Immediately following the 55th GEF Council, a meeting of the 25th Least Developed Countries Fund (LDCF) / Special Climate Change Fund (SCCF) Council was held. The first work programme in GEF-7 for LDCF, consisting of six projects and requesting a total of $45.85 million, was approved.

In a demonstration of growing support for adaptation efforts by some of the most vulnerable countries to the impacts of climate change, the following pledges were announced by council members on behalf of their governments.  

For LDCF: Belgium, Walloon Region (€2.9 million), Denmark (Kr.150 million), Finland (€2 million), France (€20 million), and The Netherlands ($9.1 million). Switzerland announced a commitment of $13.25 million over four years to the LDCF and SCCF, with 75% going to the LDCF. Sweden highlighted its contribution of kr135 million to LDCF in 2018. Germany will finalise its contribution payments of €25 million before the end of the year.

Work Programme

Specific projects include: the long-term conservation and management of critical and threatened sites and species along the globally important East Asia-Australasian Flyway, by establishing a robust, resilient, and well-managed network of protected wetlands for endangered migratory water birds in China; transforming Sharm El Sheikh in Egypt into a sustainable tourism city by a whole host of measures including promoting low-carbon urban development, renewable energy generation, better waste management and recycling, and protecting the sea and coastal areas; and tackling substantial and alarming environmental degradation from pollution and overfishing in Africa’s Lake Victoria.

Two projects in Chile will support decarbonisation by fostering deployment of district energy systems which can cut emissions by 90 per cent and improve catching and management practices in fisheries over 1.7 million hectares of sea.

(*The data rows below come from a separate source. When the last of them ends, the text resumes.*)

/-! ### Each instruction -/

/-- R73: WRAW sends the frame as given, returns OK, and changes nothing but the select pulse that ends at 1; SH is
unchanged for every command, 0b0100 included. -/
def Obligations.WrawSendsTheFrameAsGiven : Prop :=
  ∀ (cmd addr : Nibble) (data : Word) (s : State),
    requestOp (.wraw cmd addr data) = some 0x1#4 ∧
    exec (.wraw cmd addr data) s =
      .next { s with
        selQ := true
        events := s.events ++ [.frame ((cmd ++ addr) ++ data)]
        results := s.results ++ [.ok] }

/-- R81: SETCH writes the shaped code to the named channel, directly where imm = 1 and to its input register where
imm = 0, and warns of truncation where RES = 12, the code exceeds 0x0FFF and verbose = 1; a channel of 16 or more aborts
with nothing sent. -/
def Obligations.SetchSendsTheShapedCode : Prop :=
  ∀ (ch : Channel) (code : Word) (imm verbose : Bool) (s : State),
    requestOp (.setch ch code imm verbose) = some 0x2#4 ∧
    (ch.toNat < 16 →
      exec (.setch ch code imm verbose) s =
        .next { s with
          selQ := true
          events := s.events ++
            [.frame (((if imm then 0b0011#4 else 0b0001#4) ++ ch.extractLsb' 0 4) ++
              (if s.cfg.resolution = .res12 then (code.extractLsb' 0 12 ++ 0b0000#4 : BitVec 16) else code))]
          results := s.results ++
            [if s.cfg.resolution = .res12 ∧ 0x0FFF < code.toNat ∧ verbose = true then .okWarnTrunc else .ok] }) ∧
    (16 ≤ ch.toNat → exec (.setch ch code imm verbose) s = .next { s with results := s.results ++ [.errRange] })

/-- R84: UPDCH sends one frame whose data has bit c set exactly where the list names channel c; one channel of 16 or more
aborts the whole list. -/
def Obligations.UpdchSendsTheMaskOfTheListedChannels : Prop :=
  ∀ (list : List Channel) (s : State),
    requestOp (.updch list) = some 0x3#4 ∧
    ((∀ c ∈ list, c.toNat < 16) →
      ∃ m : Word, (∀ c < 16, m.getLsbD c = list.any fun ch => decide (ch.toNat = c)) ∧
        exec (.updch list) s =
          .next { s with
            selQ := true
            events := s.events ++ [.frame ((0b0010#4 ++ 0b0000#4) ++ m)]
            results := s.results ++ [.ok] }) ∧
    ((∃ c ∈ list, 16 ≤ c.toNat) → exec (.updch list) s = .next { s with results := s.results ++ [.errRange] })

/-- R84's corner cases: neither the order of the entries nor duplicates matter. -/
def Obligations.UpdchReadsItsListAsASet : Prop :=
  ∀ (l l' : List Channel) (s : State), (∀ c, c ∈ l ↔ c ∈ l') → exec (.updch l) s = exec (.updch l') s

/-- R98: PWR puts 0b00 (up) or PD_PATTERN (down) into its channel's pair, leaves every other pair of both banks, and sends
its bank's whole word and no other frame; a channel of 16 or more aborts. It is PWRB with a list of one entry. -/
def Obligations.PwrSetsOnePairAndSendsItsBank : Prop :=
  ∀ (ch : Channel) (up : Bool) (s : State),
    requestOp (.pwr ch up) = some 0x4#4 ∧
    (ch.toNat < 8 → ∃ w : Word,
      readPair w (2 * ch.toNat) = (if up then 0b00#2 else powerDownBits s.cfg.powerDown) ∧
      (∀ k < 8, k ≠ ch.toNat → readPair w (2 * k) = readPair s.sh.w0 (2 * k)) ∧
      exec (.pwr ch up) s =
        .next { s with
          sh := { s.sh with w0 := w }
          selQ := true
          events := s.events ++ [.frame ((0b0100#4 ++ 0b0000#4) ++ w)]
          results := s.results ++ [.ok] }) ∧
    (8 ≤ ch.toNat → ch.toNat < 16 → ∃ w : Word,
      readPair w (2 * (ch.toNat - 8)) = (if up then 0b00#2 else powerDownBits s.cfg.powerDown) ∧
      (∀ k < 8, k ≠ ch.toNat - 8 → readPair w (2 * k) = readPair s.sh.w1 (2 * k)) ∧
      exec (.pwr ch up) s =
        .next { s with
          sh := { s.sh with w1 := w }
          selQ := true
          events := s.events ++ [.frame ((0b0100#4 ++ 0b1000#4) ++ w)]
          results := s.results ++ [.ok] }) ∧
    (16 ≤ ch.toNat → exec (.pwr ch up) s = .next { s with results := s.results ++ [.errRange] }) ∧
    exec (.pwr ch up) s = exec (.pwrb [{ ch := ch, up := up }]) s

Another two, in Turkey, will promote replacing persistent organic pollutants with environmentally sound alternatives in its extruded and expanded polystyrene foam industries and increasing the use of wood in buildings, thus reducing the embedded carbon content of construction materials.

Two more will tackle mercury pollution in Mexico and Argentina, while a regional project in Central Asia will assess and address the impact of climate change on glaciers in Kazakhstan, Turkmenistan and Tajikistan. The last project represents the first half of an allocation of $128 million under GEF-7 for the Small Grants Programme to provide grants to civil society and community-based organisations tackling global environmental issues in 107 countries.